Preparation throughout the week went perfectly. My fitness and form seemed to both be on the rise and the confidence of a vacations worth of mileage bolstered my spirits further. Thursday night at the Elm City Velo sprint practice I was firing on all cylinders. Planning ahead for Saturday I tested out my new team skin suit, S-Works Evade helmet, and aero gloves. Given that Quabbin was going to be a fast three four combined field I wanted to save as many watts as possible with my equipment and gear. After the workout that all changed when I got home and looked at the forecast. The conditions for the race were slated to be forty degrees with a one hundred percent chance of rain. With that in mind I decided to fall back on the same attire that I had worn at Battenkill. I just needed to make sure that I didn’t bring the same strategy!

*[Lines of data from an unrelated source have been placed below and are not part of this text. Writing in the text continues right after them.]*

theorem hostSettle_ok : ∀ s, Ok (.regs :: .snap :: .staged :: .bad :: .replies :: .guards :: .hostPair :: .trioPair :: .mgsPair :: .canPair :: .ticks :: .free :: .trioQ :: .emcyQ :: .logQ :: .logWin :: .legs :: .coils :: .coaches :: .trips :: .runs :: .axes :: .pl :: .power :: .syncOut :: .encs :: .stepLast :: .stepDir :: .sds :: .afe :: .trio :: .mgs :: .net :: .sph :: .spm :: .nvm :: []) s (@hostSettle s) := by
  intro s
  delta hostSettle
  extract_lets +onlyGivenNames -merge -useContext s0
  refine Ok.withS (x := s0) ?_ fun h1 => ?_
  · unfold s0
    refine Ok.via (closeIdle_ok ..) rfl ?_
    exact Ok.refl
  clear_value s0
  extract_lets +onlyGivenNames -merge -useContext s2
  refine Ok.withS (x := s2) ?_ fun h3 => ?_
  · unfold s2
    refine Ok.ite ?_ ?_
    · refine Ok.via (issueBlock_ok ..) rfl ?_
      exact h1
    · exact h1
  clear_value s2
  extract_lets +onlyGivenNames -merge -useContext s4
  refine Ok.withS (x := s4) ?_ fun h5 => ?_
  · unfold s4
    refine Ok.via (closeIdle_ok ..) rfl ?_
    exact h3
  clear_value s4
  refine Ok.ite ?_ ?_
  · refine Ok.via (issueRead_ok ..) rfl ?_
    exact h5
  · exact h5

theorem hostPoll_ok : ∀ s, Ok (.regs :: .snap :: .staged :: .bad :: .replies :: .guards :: .hostPair :: .trioPair :: .mgsPair :: .canPair :: .ticks :: .free :: .trioQ :: .emcyQ :: .logQ :: .logWin :: .legs :: .coils :: .coaches :: .trips :: .runs :: .axes :: .pl :: .power :: .syncOut :: .encs :: .stepLast :: .stepDir :: .sds :: .afe :: .trio :: .mgs :: .net :: .sph :: .spm :: .nvm :: []) s (@hostPoll s) := by
  intro s
  delta hostPoll
  extract_lets +onlyGivenNames -merge -useContext s0
  clear_value s0
  extract_lets +onlyGivenNames -merge -useContext s1
  refine Ok.withS (x := s1) ?_ fun h2 => ?_
  · unfold s1
    refine Ok.via (takeRead_ok ..) rfl ?_
    exact Ok.refl
  clear_value s1
  split
  · refine Ok.ite ?_ ?_
    · refine Ok.via (hostSettle_ok ..) rfl ?_
      exact h2
    · exact h2
  · split
    · exact h2
    · refine Ok.via (hostSettle_ok ..) rfl ?_
      refine Ok.via (writeFailed_ok ..) rfl ?_
      exact h2
    · refine Ok.via (hostSettle_ok ..) rfl ?_
      refine Ok.via (issueWords_ok ..) rfl ?_
      refine Ok.via (countWord_ok ..) rfl ?_
      exact h2

theorem frameStart_ok : ∀ x0 x1 s, Ok (.regs :: .snap :: .staged :: .bad :: .replies :: .guards :: .hostPair :: .trioPair :: .mgsPair :: .canPair :: .ticks :: .free :: .trioQ :: .emcyQ :: .logQ :: .logWin :: .legs :: .coils :: .coaches :: .trips :: .runs :: .axes :: .pl :: .power :: .syncOut :: .encs :: .stepLast :: .stepDir :: .sds :: .afe :: .trio :: .mgs :: .net :: .sph :: .spm :: .nvm :: []) s (@frameStart x0 x1 s) := by
  intro x0 x1 s
  delta frameStart
  refine Ok.ite ?_ ?_
  · extract_lets +onlyGivenNames -merge -useContext s0
    clear_value s0
    refine Ok.via (State.modSph_ok ..) rfl ?_
    exact Ok.refl
  · refine Ok.ite ?_ ?_
    · exact Ok.refl
    · extract_lets +onlyGivenNames -merge -useContext s1
      refine Ok.withS (x := s1) ?_ fun h2 => ?_
      · unfold s1
        refine Ok.ite ?_ ?_
        · refine Ok.via (dozeEnd_ok ..) rfl ?_
          refine Ok.via (noteWake_ok ..) rfl ?_
          exact Ok.refl
        · exact Ok.refl
      clear_value s1
      extract_lets +onlyGivenNames -merge -useContext s3
      refine Ok.withS (x := s3) ?_ fun h4 => ?_
      · unfold s3
        refine Ok.via (landClass_hostFrame ..) rfl ?_
        exact h2
      clear_value s3
      extract_lets +onlyGivenNames -merge -useContext s5
      refine Ok.withS (x := s5) ?_ fun h6 => ?_
      · unfold s5
        refine Ok.via (State.modSph_ok ..) rfl ?_
        refine Ok.via (hostPoll_ok ..) rfl ?_
        exact h4
      clear_value s5
      split
      · exact h6
      · extract_lets +onlyGivenNames -merge -useContext s7
        clear_value s7
        extract_lets +onlyGivenNames -merge -useContext s8
        clear_value s8
        extract_lets +onlyGivenNames -merge -useContext s9
        refine Ok.withS (x := s9) ?_ fun h10 => ?_
        · unfold s9
          refine Ok.via (sendBytes_ok ..) rfl ?_
          exact h6
        clear_value s9
        extract_lets +onlyGivenNames -merge -useContext s11
        refine Ok.withS (x := s11) ?_ fun h12 => ?_
        · unfold s11
          refine Ok.via (State.modSph_ok ..) rfl ?_
          exact h10
        clear_value s11
        refine Ok.ite ?_ ?_
        · refine Ok.via (hostFail_ok ..) rfl ?_
          exact h12
        · refine Ok.ite ?_ ?_
          · refine Ok.via (hostFail_ok ..) rfl ?_
            exact h12
          · refine Ok.via (hostSettle_ok ..) rfl ?_
            exact h12

theorem sendWord_ok : ∀ x0 s, Ok [.sph] s (@sendWord x0 s) := by
  intro x0 s
  delta sendWord
  refine Ok.via (State.modSph_ok ..) rfl ?_
  refine Ok.via (sendBytes_ok ..) rfl ?_
  exact Ok.refl
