theorem coachWord_asks (s : State) (c : Fin 4) (on force : Bool) :
    AsksFor (s.coachWord c on force) (fun d => if d = c then on else s.askedCoach d) (fun d => force && decide (d = c)) s.askedAfe
      false where
  rest i h0 h4 h31 := by
    rw [getLsbD_coachWord, if_neg (by omega), if_neg (by omega), (powerWord_asks s).rest i h0 h4 h31]
  coach d hd := by
    rw [getLsbD_coachWord, if_neg (by omega)]
    by_cases h : d = c
    · rw [if_pos (by omega), if_pos h]
    · rw [if_neg (by omega), if_neg h, (powerWord_asks s).coach d hd]
  force d hd := by
    rw [getLsbD_coachWord, if_pos (by omega)]
    exact congrArg (force && ·) (decide_eq_decide.mpr (by omega))
  afe := by rw [getLsbD_coachWord, if_neg (by omega), if_neg (by omega), (powerWord_asks s).afe]
  swrst := by rw [getLsbD_coachWord, if_neg (by omega), if_neg (by omega), (powerWord_asks s).swrst]

/-- One bit of a word of the domains is changed. -/
theorem getLsbD_putBit (w : Word) (k : Nat) (hk : k < 32) (b : Bool) (i : Nat) :
    (wordPut w k k (b2n b)).getLsbD i = if i = k then b else w.getLsbD i := by
  rw [getLsbD_wordPut _ _ _ _ _ hk]
  by_cases h : i = k
  · rw [if_pos ⟨by omega, by omega⟩, if_pos h, testBit_b2n, decide_eq_true (by omega), Bool.and_true]
  · rw [if_neg (by omega), if_neg h]

theorem afeWord_asks (s : State) (b : Bool) :
    AsksFor (wordPut s.powerWord 0 0 (b2n b)) s.askedCoach (fun _ => false) b false where
  rest i h0 h4 h31 := by rw [getLsbD_putBit _ _ (by decide), if_neg h0, (powerWord_asks s).rest i h0 h4 h31]
  coach d hd := by rw [getLsbD_putBit _ _ (by decide), if_neg (by omega), (powerWord_asks s).coach d hd]
  force d hd := by rw [getLsbD_putBit _ _ (by decide), if_neg (by omega), (powerWord_asks s).force d hd]
  afe := by rw [getLsbD_putBit _ _ (by decide), if_pos rfl]
  swrst := by rw [getLsbD_putBit _ _ (by decide), if_neg (by omega), (powerWord_asks s).swrst]

theorem swrstWord_asks (s : State) :
    AsksFor (wordPut s.powerWord 31 31 (b2n true)) s.askedCoach (fun _ => false) s.askedAfe true where
  rest i h0 h4 h31 := by
    rw [getLsbD_putBit _ _ (by decide), if_neg h31, (powerWord_asks s).rest i h0 h4 h31]
  coach d hd := by rw [getLsbD_putBit _ _ (by decide), if_neg (by omega), (powerWord_asks s).coach d hd]
  force d hd := by rw [getLsbD_putBit _ _ (by decide), if_neg (by omega), (powerWord_asks s).force d hd]
  afe := by rw [getLsbD_putBit _ _ (by decide), if_neg (by omega), (powerWord_asks s).afe]
  swrst := by rw [getLsbD_putBit _ _ (by decide), if_pos rfl]

/-! ### The write itself -/

/-- The state in which a write of the power domains takes effect. -/
def State.asked (s : State) (m : Master) (w : Word) : State :=
  ((s.closed m GCTL_PWRDOM).setBad GCTL_PWRDOM false).wr GCTL_PWRDOM ((w &&& 0xF1) ||| (s.rd GCTL_PWRDOM &&& 0xFFFFFF0E))

section
variable {s : State} {m : Master} {w : Word} {coach force : Nat → Bool} {afe swrst : Bool}

theorem asked_ok (s : State) (m : Master) (w : Word) : Ok [.guards, .replies, .bad, .reg .GCTL_PWRDOM] s (s.asked m w) :=
  Ok.via (State.wr_at at_GCTL_PWRDOM) rfl (Ok.via (State.setBad_ok ..) rfl (Ok.via (State.answer_ok ..) rfl
    ((State.setGuard_ok ..).mono rfl)))

theorem getLsbD_asked {i : Nat} (h : i = 0 ∨ (4 ≤ i ∧ i ≤ 7)) : ((s.asked m w).rd GCTL_PWRDOM).getLsbD i = w.getLsbD i := by
  have masks : (0xF1 : Word).getLsbD i = true ∧ (0xFFFFFF0E : Word).getLsbD i = false := by
    have hi : i < 8 := by omega
    revert h
    revert i
    decide
  unfold State.asked
  rw [State.rd_wr_self, BitVec.getLsbD_or, BitVec.getLsbD_and, BitVec.getLsbD_and, masks.1, masks.2, Bool.and_true, Bool.and_false,
    Bool.or_false]

theorem coach_asked (hw : AsksFor w coach force afe swrst) {d : Nat} (hd : d < 4) :
    natBit ((s.asked m w).get GCTL_PWRDOM.COACH) d = coach d := by
  rw [← hw.coach d hd, ← getLsbD_asked (s := s) (m := m) (.inr ⟨Nat.le_add_right .., by omega⟩)]
  exact natBit_wordField (by show 4 + d ≤ 7; omega)
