-- ==== Sys2Proof/Config.lean ====
section
/-! DEFINITION. What an instance fixes when it is built (00_scope.md R2, R8): word width, family, power-of-two
requirement and storage sizes; and the free values, for what the spec treats as `any value`
(93_implementation_defined.md U1 to U3). -/

namespace Sys2Proof

/-- The word widths an instance may have (R2). -/
inductive WordWidth where
  | w8
  | w16
  | w32
  | w64
deriving DecidableEq, Repr

/-- `W`, in bits (R2). -/
def WordWidth.bits : WordWidth → Nat
  | .w8 => 8
  | .w16 => 16
  | .w32 => 32
  | .w64 => 64

/-- The two round-function families (R2). -/
inductive Family where
  /-- Even-Mansour whitening around a keyless XOR-shift permutation. -/
  | em
  /-- RC5-style data-dependent rotation. -/
  | ddr
deriving DecidableEq, Repr

/-- The build parameters of one instance (R2, R8). They are data of the machine's state that no step changes, so
that a statement about every state is a statement about every instance. -/
structure Params where
  /-- `W` (R2). -/
  width : WordWidth
  /-- `FAMILY` (R2). -/
  family : Family
  /-- `P2REQ` (R2, R4). -/
  p2req : Bool
  /-- `N_MAX` (R8). -/
  nMax : Nat
  /-- `R_MAX` (R8). -/
  rMax : Nat
  /-- `L_MAX_BYTES` (R8). -/
  lMaxBytes : Nat
  /-- `IN_DEPTH` (R8). -/
  inDepth : Nat
  /-- `OUT_DEPTH` (R8). -/
  outDepth : Nat
deriving DecidableEq, Repr

/-- The word width in bits. -/
abbrev Params.bits (p : Params) : Nat := p.width.bits

/-- An instance of a given width and family with R8's default sizes. `P2REQ` is 1 in a DDR instance (R4). -/
def Params.withDefaults (w : WordWidth) (f : Family) : Params :=
  { width := w, family := f, p2req := f == .ddr, nMax := 16, rMax := 255, lMaxBytes := 256, inDepth := 16, outDepth := 16 }

/-- The instance `State.reset` is built as: W = 32, EM, P2REQ = 0, R8's default sizes.
DESIGN CHOICE (log 1): the spec gives `W`, `FAMILY` and `P2REQ` no default. -/
def Params.default : Params := Params.withDefaults .w32 .em

/-- The free values: word `idx` of the `draw`-th draw. It has no body, so nothing is known of any value of it
(U1, U2, U3; log 3 and log 4). -/
opaque Config.freeWord (draw idx : Nat) : BitVec 64

end Sys2Proof
end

Rolling out of bed Saturday morning I felt awesome. Those first steps to the bathroom can be so telling. Generally if I don’t feel like a feeble old man I know that I’m in for a good day. The Cafe Monte Alto Peruvian Dark Roast was extra robust. I’ve started taking my coffee black in the last month and it has been life changing. Generally the brew I take down is dark beyond comprehension. When served black it adds a whole new Belgian hard man appeal. Given that I really didn’t know where I was going I left on the early side to err on the side of safety. Car ride tunes consisted on Nirvana In Utero, Black Keys Brothers, and White Stripes Icy Thump. The drive was inconsequential with the exception of the unrelenting rain. The drive was actually quite simple and I ended up being one of the first cars in the parking lot. After a watery check-in I retreated to the Volvo for the next hour and forty-five minutes. I passed the time by texting with several teammates and fellow races that decided to bail on the race. Given that my thermometer read thirty nine degrees and the rain was falling as steady as ever I can’t say that I blamed anyone for staying home. The consensus from everyone that I spoke to was to forego a warm-up an just sit in the car for as long as possible with the heat on. I waited until four minutes before staging to emerge from my Swedish heat nest. I pulled Leviathan out of the back and circled around the parking lot a few times while I waited. One thing that I realized with alarming concern was that this was going to be the first time riding the all carbon 404s in wet conditions with cork brake pads. Even rolling up to the line the decreased modulation and stopping power was evident enough to make me nervous heading into the race.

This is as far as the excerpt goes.